+++ RECORDS PROVIDED

/-- Jobs store in their runs only. -/
theorem drawJobs_stored (jobs : List (Run × List Pixel)) {s : State} {r : State × Status} (hd : s.cfg.opc.distinct = true)
    (h : drawJobs jobs s = .ok r) :
    StoredIn s r fun e => e.c < 65536 ∧ ∃ j ∈ jobs, (e.r : Int) = j.1.row ∧ j.1.c0 ≤ (e.c : Int) ∧ (e.c : Int) ≤ j.1.c1 := by
  induction jobs generalizing s r with
  | nil => simp only [drawJobs, Except.ok.injEq] at h; exact h ▸ ⟨[], by simp, by simp⟩
  | cons job rest ih =>
    rw [drawJobs] at h
    have hjob : ∀ q, andThenHost (hostRun job.1 s) (hostStream 0 0 0 0 job.2) = .ok q →
        StoredIn s q fun e => e.c < 65536 ∧ (e.r : Int) = job.1.row ∧ job.1.c0 ≤ (e.c : Int) ∧ (e.c : Int) ≤ job.1.c1 := by
      intro q hq
      cases hx : hostRun job.1 s with
      | error e => rw [hx] at hq; simp at hq
      | ok q' =>
        obtain ⟨w, c0, c1, e1, e2, e3, hx'⟩ := hostRun_next hx
        rw [hx, ← hx'] at hq
        refine (windowStream_stored hd hq).mono ?_
        rintro e ⟨i1, i2, i3, i4⟩
        have := toBound?_some e1
        have := toBound?_some e2
        have := toBound?_some e3
        have := c1.isLt
        refine ⟨by omega, by omega, by omega, by omega⟩
    cases hx : andThenHost (hostRun job.1 s) (hostStream 0 0 0 0 job.2) with
    | error e => rw [hx] at h; simp at h
    | ok q =>
      rw [hx] at h
      have hq := hjob q hx
      have hhost : HostRan s q := HostRan.andThenHost (fun _ h => hostRun_hostRan h) (fun _ _ h => hostStream_hostRan h) hx
      obtain ⟨t, st⟩ := q
      have hq' : StoredIn s (t, st) fun e => e.c < 65536 ∧
          ∃ j ∈ job :: rest, (e.r : Int) = j.1.row ∧ j.1.c0 ≤ (e.c : Int) ∧ (e.c : Int) ≤ j.1.c1 :=
        hq.mono fun e he => ⟨he.1, job, by simp, he.2⟩
      cases st with
      | failed => simp only [andThenHost_failed, Except.ok.injEq] at h; exact h ▸ hq'
      | stuck => simp only [andThenHost_stuck, Except.ok.injEq] at h; exact h ▸ hq'
      | ok =>
        simp only [andThenHost_ok] at h
        have hcfg := hhost.cfg
        simp only at hcfg
        obtain ⟨s2, g1, g2⟩ := ih (by rw [hcfg]; exact hd) h
        obtain ⟨s1, f1, f2⟩ := hq'
        simp only at f1
        refine ⟨s1 ++ s2, by rw [g1, f1, List.append_assoc], ?_⟩
        intro e he
        rcases List.mem_append.mp he with he | he
        · exact f2 e he
        · obtain ⟨a, j, hj, b⟩ := g2 e he
          exact ⟨a, j, by simp [hj], b⟩

/-- Addresses outside what was stored keep their content. -/
theorem StoredIn.stored {s t : State} {stores : List PixelStore} (h : t.rx.px = s.rx.px ++ stores) {r c : Nat}
    (hc : ∀ e ∈ stores, e.c < 65536) (hn : ∀ e ∈ stores, ¬ (r = e.r ∧ c = e.c)) : t.stored r c = s.stored r c := by
  simp only [State.stored, State.memory, h]
  exact memoryOf_read_other _ _ hc hn

end Sys2Proof.Machine
end

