-- ==== Sys2Proof/Tests/Slice0.lean ====
section
/-! SUPPORT. Tests. Expected values come from spec/95_test_vectors.md (the vectors V…, programs P… and properties S…
named at each test) or are worked out by hand from the rule named there, never from the model. After them, one
witness for each statement that has hypotheses: states and operands that meet all of them together, each clause at a
boundary of its range. -/

namespace Sys2Proof.Machine.Tests

open Sys2Proof

/-! ## Small machines -/

/-- A concrete configuration: every open parameter given a value, the panel small (P3: 3 rows, 2 columns). -/
def small : Params where
  spiHz := .mhz2
  spiMode := Config.spiMode
  nColsNative := 2
  nRowsNative := 3
  orientSet := Config.orientSet
  pixfmtArg := 0x55#8
  opc := Config.opcodes
  tRstPulse := 10
  tSettle := 120
  clearChunk := 4
  dcReset := false
  glyphW := 2
  glyphH := 2
  lineHeight := 3
  font := [{ char := 'L', mask := 13 }, { char := ' ', mask := 0 }]

/-- The same with the default dimensions, 320 rows and 240 columns. -/
def wide : Params := { small with nRowsNative := 320, nColsNative := 240 }

/-- The same with a square panel, for drawing. -/
def square : Params := { small with nRowsNative := 6, nColsNative := 6 }

/-- A choice of the renderer that leaves everything plain and clips nothing. -/
def plain : RenderChoice := { plan := [], top := 0, roundUp := [], missing := [], clips := false }

/-- The same of a renderer that clips (N14). -/
def clipping : RenderChoice := { plain with clips := true }

/-- After power-on, with the SPI master's answers given. -/
def cold (p : Params) (answers : List SpiAnswer) : State := { State.resetWith p with spiScript := answers }

/-- Transfers that go well. -/
def oks (n : Nat) : List SpiAnswer := List.replicate n .ok

/-- Transfers that go well, then one that is answered `a`. -/
def oksThen (n : Nat) (a : SpiAnswer) : List SpiAnswer := (oks n).append [a]

/-- The shorthand C[op; a ...] of 95_test_vectors.md. -/
def C (op : Byte) (args : List Byte) : List Event :=
  .pin .csN false :: .pin .dc false :: .byte false op :: .pin .dc true :: (args.map (.byte true) ++ [.pin .csN true])

/-- The shorthand D[b ...] of 95_test_vectors.md. -/
def D (bytes : List Byte) : List Event :=
  .pin .csN false :: .pin .dc true :: (bytes.map (.byte true) ++ [.pin .csN true])

/-- The 26 events of P1. -/
def initTrace : List Event :=
  List.flatten [[.pin .rstN false, .wait 10, .pin .rstN true, .wait 120], C 0x11 [], C 0x3A [0x55], C 0x36 [0x48], C 0x29 []]

/-- After V20: Ready, Portrait. -/
def ready (p : Params) (answers : List SpiAnswer) : State :=
  { cold p answers with
    ctrl := .ready, initStep := 4, orient := some 0, dc := true, tr := initTrace, renderScript := [plain]
    hostOrient := some 0 }

/-- What a next state holds. -/
def after {α : Type} (o : Host.Outcome State Fault Refusal) (f : State → α) : Option α :=
  match o with
  | .next t => some (f t)
  | .fault _ => none
  | .refused _ => none

/-- The refusal of an outcome. -/
def refusal (o : Host.Outcome State Fault Refusal) : Option Refusal :=
  match o with
  | .next _ => none
  | .fault _ => none
  | .refused e => some e

/-- The events an operation appends, and the completion values after it. -/
def run (s : State) (i : Instr) : Option (List Event × List Completion) :=
  after (exec i s) fun t => (t.tr.drop s.tr.length, t.completions)

/-! ## Well-formed terms, and an ill-formed one for each check -/

theorem test_wf_configuration : small.wf = true ∧ wide.wf = true ∧ square.wf = true := by decide +kernel

theorem test_wf_opcodes_distinct : { small with opc := { Config.opcodes with raset := 0x2A#8 } }.wf = false := by
  decide +kernel

theorem test_wf_configuration_ranges :
    { small with nRowsNative := 0 }.wf = false ∧ { small with nRowsNative := 65537 }.wf = false ∧
      { small with nColsNative := 0 }.wf = false ∧ { small with nColsNative := 65537 }.wf = false ∧
      { small with clearChunk := 0 }.wf = false ∧ { small with orientSet := [] }.wf = false := by decide +kernel

theorem test_wf_orientation_set_size : ∀ p : Params, 65536 < p.orientSet.length → p.wf = false := by
  intro p h
  simp [Params.wf, Nat.not_le.mpr h]

theorem test_wf_madctlDistinct :
    small.madctlDistinct = true ∧
      { small with orientSet := List.replicate 2 { madctl := 0x48, exchanges := false } }.madctlDistinct = false := by
  decide +kernel

theorem test_wf_orientation :
    Instr.wf small (.madctl 3) = true ∧ Instr.wf small (.madctl 4) = false ∧ Instr.wf small (.init 3 0 0 0) = true ∧
      Instr.wf small (.init 4 0 0 0) = false ∧ Instr.wf small (.setOrientation 3 0 0 0) = true ∧
      Instr.wf small (.setOrientation 4 0 0 0) = false := by decide +kernel

theorem test_wf_reversed_bounds :
    Instr.wf small (.raset 4 4) = true ∧ Instr.wf small (.raset 5 4) = false ∧ Instr.wf small (.caset 4 4) = true ∧
      Instr.wf small (.caset 5 4) = false := by decide +kernel

theorem test_wf_unused_fields :
    Instr.wf small (.init 0 1 0 0) = false ∧ Instr.wf small (.init 0 0 1 0) = false ∧
      Instr.wf small (.init 0 0 0 1) = false ∧ Instr.wf small (.setOrientation 0 1 0 0) = false ∧
      Instr.wf small (.setOrientation 0 0 1 0) = false ∧ Instr.wf small (.setOrientation 0 0 0 1) = false ∧
      Instr.wf small (.writePixelStream 1 0 0 0 []) = false ∧ Instr.wf small (.writePixelStream 0 1 0 0 []) = false ∧
      Instr.wf small (.writePixelStream 0 0 1 0 []) = false ∧ Instr.wf small (.writePixelStream 0 0 0 1 []) = false ∧
      Instr.wf small (.clear 7 1 0 0) = false ∧ Instr.wf small (.clear 7 0 1 0) = false ∧
      Instr.wf small (.clear 7 0 0 1) = false ∧ Instr.wf small (.clear 7 0 0 0) = true := by decide +kernel

/-- The 3 by 2 panel: rows 0 to 2 and columns 0 to 1 in Portrait, exchanged in Landscape. -/
theorem test_wf_bounds :
    Instr.wf small (.setAddressWindow 0 2 0 1) = true ∧ Instr.wf small (.setAddressWindow 0 1 0 2) = true ∧
      Instr.wf small (.setAddressWindow 0 2 0 2) = false ∧ Instr.wf small (.setAddressWindow 0 3 0 0) = false ∧
      Instr.wf small (.setAddressWindow 2 1 0 0) = false ∧ Instr.wf small (.setAddressWindow 0 0 1 0) = false ∧
      Instr.wf small (.plot 2 1 7) = true ∧ Instr.wf small (.plot 2 2 7) = false := by decide +kernel
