-- ==== Sys2Proof/Syntax.lean ====
section
/-! DEFINITION. The commands of the part: one constructor of `Instr` for each row of spec/opcode_table.json, with what
the outside (a host, a link partner, a pin, a timer's expiry) brings to it as its operands, and the types of those
operands. A command stands for the occurrence of its row's operation or event (DESIGN CHOICE, log 1). -/
namespace Sys2Proof

/-- Who accesses registers (R10): the host of a PCIe link, a housekeeping engine, or the boot block. -/
inductive Requester where
  | link (k : Fin 4)
  | hk (e : Fin 4)
  | boot
  deriving DecidableEq, Repr

/-- An engine that executes microwords: an action engine of a station, or a housekeeping engine. -/
inductive EngineRef where
  | ae (st : Station) (e : Fin 24)
  | hk (e : Fin 4)
  deriving DecidableEq, Repr

/-- What happens at the test port (R450): a cycle of TCK with a level of TMS, or TRST_N is driven low. -/
inductive TapInput where
  | cycle (tms : Bool)
  | trst
  deriving DecidableEq, Repr

/-- The registers whose values a port stages while it is enabled (R60). -/
inductive StageReg where
  | cfg | adv | txeq
  deriving DecidableEq, Repr

/-- One mPacket of IEEE 802.3 Clause 99 as received (R91, R95): a start or a continuation, its frame count, its
fragment count (0 in a start), its bytes, and whether it ends the frame. -/
structure MPacket where
  start : Bool
  frameCount : Fin 4
  fragCount : Fin 4
  bytes : List Byte
  last : Bool
  deriving DecidableEq, Repr

/-- What a port receives at the end of a frame: its bytes from the destination address to the last byte before the
FCS, whether its FCS matches them, whether a code error or an uncorrectable codeword overlaps it, whether the port lost
its link or was disabled during it, the mPackets in which it came (none: at the express MAC, or without a merge
sublayer), how long before its completion its first bit arrived, in 1/256 ns, and the codewords, and symbols on each lane
of the port, that its FEC has corrected since it last reported them (R72). -/
structure RxFrame where
  bytes : List Byte
  fcsGood : Bool := true
  codeError : Bool := false
  linkLost : Bool := false
  mpackets : List MPacket := []
  sfdAge : Nat := 0
  fecCorrected : Nat := 0
  fecSymbols : List Nat := []
  deriving DecidableEq, Repr

/-- An access that a host makes to a Guild page or to the shared windows (R334). -/
inductive ForeignAccess where
  | readPage (g : Guild) (offset : Fin 65536)
  | writePage (g : Guild) (offset : Fin 65536) (value : Word)
  | readWindow (offset : Fin 4294967296)
  | writeWindow (offset : Fin 4294967296) (value : Word)
  deriving DecidableEq, Repr

/-- A bus transaction of the supply loop that failed (R41): a Status Read, or else a Voltage Write, and the retry that
succeeded, if one did. -/
structure BusFault where
  read : Bool
  retry : Option (Fin 3)
  deriving DecidableEq, Repr

/-- What auto-negotiation receives of a partner (R66): its base page in the layout of LANE_AN_LP, and whether it asks for
next pages. -/
structure AnPartner where
  page : Word
  nextPages : Bool
  deriving DecidableEq, Repr

/-- A checker's pattern as its lane receives it (R73), and the errors counted since the last command for the checker. -/
structure PrbsCheck where
  lane : Port
  pattern : Fin 8
  errors : Nat
  deriving DecidableEq, Repr

/-- An access to a 64-B block of the memory controller (R369): a read, a read that meets an error which has arisen in the
burst that holds its address (R374), a write of bytes, an add to a 64-bit word. -/
inductive HbmAccess where
  | read (addr : Nat)
  | readError (addr : Nat) (uncorr : Bool)
  | write (addr : Nat) (bytes : List Byte)
  | add (addr : Nat) (addend : BitVec 64)
  deriving DecidableEq, Repr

++++++

_WORK REQUEST_: Out of the material above, select every line that holds the string "replicate".

_OUTPUT OF THE TASK_:
def oks (n : Nat) : List SpiAnswer := List.replicate n .ok
      { small with orientSet := List.replicate 2 { madctl := 0x48, exchanges := false } }.madctlDistinct = false := by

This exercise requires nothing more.